> [Your objective] Extract all lines in the data that contain the word "what".

[Stored data entries]

⟨

-- ==== Sys2Proof/Machine/Fabric.lean ====
section
/-! DEFINITION. Fabric ports, links, the module switch and the packets that reach a landing (chapter 10; R252, R254, R259, R260
for exchange traffic; R455 for link tests; R463 for cables). -/

namespace Sys2Proof.Machine

/-! ## Packets in a stream of flits (R269, R272, R278)

A receive buffer holds flits as (PKT_OFF, data not yet taken). 256 added to PKT_OFF marks what came before the port last went
down: no credit is returned for it, since training grants new ones. -/

/-- The flits of a receive buffer. -/
abbrev Rx := List (Nat × List Byte)

/-- Bytes of a packet whose route header is h. The first 32 of them are its route header. -/
def packetLen (h : Nat) : Nat := if ptHasFrame (bits h 239 236) then 32 + frameBytes else 32

/-- A packet starts with the first byte of the next flit: what came before it goes no further. -/
def startsHere : Rx → Bool
  | [] => false
  | e :: _ => e.1 % 256 = 0

/-- Take n bytes of the packet at the front, as far as they are here. -/
def pullRx : Nat → Rx → List Byte × Rx
  | _, [] => ([], [])
  | n, e :: r =>
    if n = 0 then ([], e :: r)
    else if e.2.length ≤ n then
      if startsHere r then (e.2, r) else let b := pullRx (n - e.2.length) r; (e.2 ++ b.1, b.2)
    else (e.2.take n, (e.1 / 256 * 256, e.2.drop n) :: r)

/-- Zeros where a header should be, or the rest of a flit that another packet's start follows: filling (assumption log 18). -/
def filling (data : List Byte) (r : Rx) : Bool :=
  if 32 ≤ data.length then (data.take 32).all (· = 0) else startsHere r

/-- The buffer from the next packet start on. -/
def alignRx : Rx → Rx
  | [] => []
  | e :: r =>
    if e.1 % 256 = 255 then alignRx r
    else
      let data := e.2.drop (e.1 % 256)
      if data.isEmpty || filling data r then alignRx r else (e.1 / 256 * 256, data) :: r

/-- Flits of a buffer for which a credit is owed once they are free. -/
def credited (rx : Rx) : Nat := (rx.filter fun e => e.1 < 256).length

/-- A buffer whose port has gone down: no flit follows what it holds. -/
def closeRx (rx : Rx) : Rx := if rx.isEmpty then [] else (rx.map fun e => (e.1 % 256 + 256, e.2)) ++ [(256, [])]

/-- The bytes that a packet begun still lacks. -/
def lacking (old : List Byte) : Nat := packetLen (leNat (old.take 32)) - old.length

/-! ## Routes in and out of service (R283, R285, R286) -/

/-- Whether the Link Manager of a port is in service (R354). -/
def State.linkServing (s : State) (q : Nat) : Bool := s.compUp (10 + q / 4) compTraining

/-- A port is enabled (R285). -/
def State.portEnabled (s : State) (q : Nat) : Bool := s.moduleSetting (0x6100 + q) 1 = 1

/-- Reachability after a change of port q: a destination that has lost its last route raises event 0x5205 (R286, R289). -/
def State.noteRoutes (s : State) (q : Nat) : State :=
  let me := s.moduleNumber
  if 64 ≤ me then s
  else
    let now := (List.range s.domainSize).filter fun m => m ≠ me && (s.outPort m).isSome
    let s := (s.fabric.routes.filter fun m => !now.contains m).foldl (fun s m => s.raiseM 0x5205 q [q, m]) s
    { s with fabric := { s.fabric with routes := now } }

/-- A cut holds for a packet: one of its tree and XID that follows the frame at which it was made, or that frame. A source sends
ascending tile indices (R254), so a lower one belongs to its next record, whose tree has the member again (R260; DESIGN CHOICE,
assumption log 119). -/
def TreeCut.holds (c : TreeCut) (k : Packet) : Bool :=
  k.tree && c.src = k.srcMod && c.xid = k.aux && c.group = k.mgroup && (c.psn = k.psn || decide (c.addr < k.addr))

⟩

> [Problem solution]
A receive buffer holds flits as (PKT_OFF, data not yet taken). 256 added to PKT_OFF marks what came before the port last went
/-- A packet starts with the first byte of the next flit: what came before it goes no further. -/
/-- A buffer whose port has gone down: no flit follows what it holds. -/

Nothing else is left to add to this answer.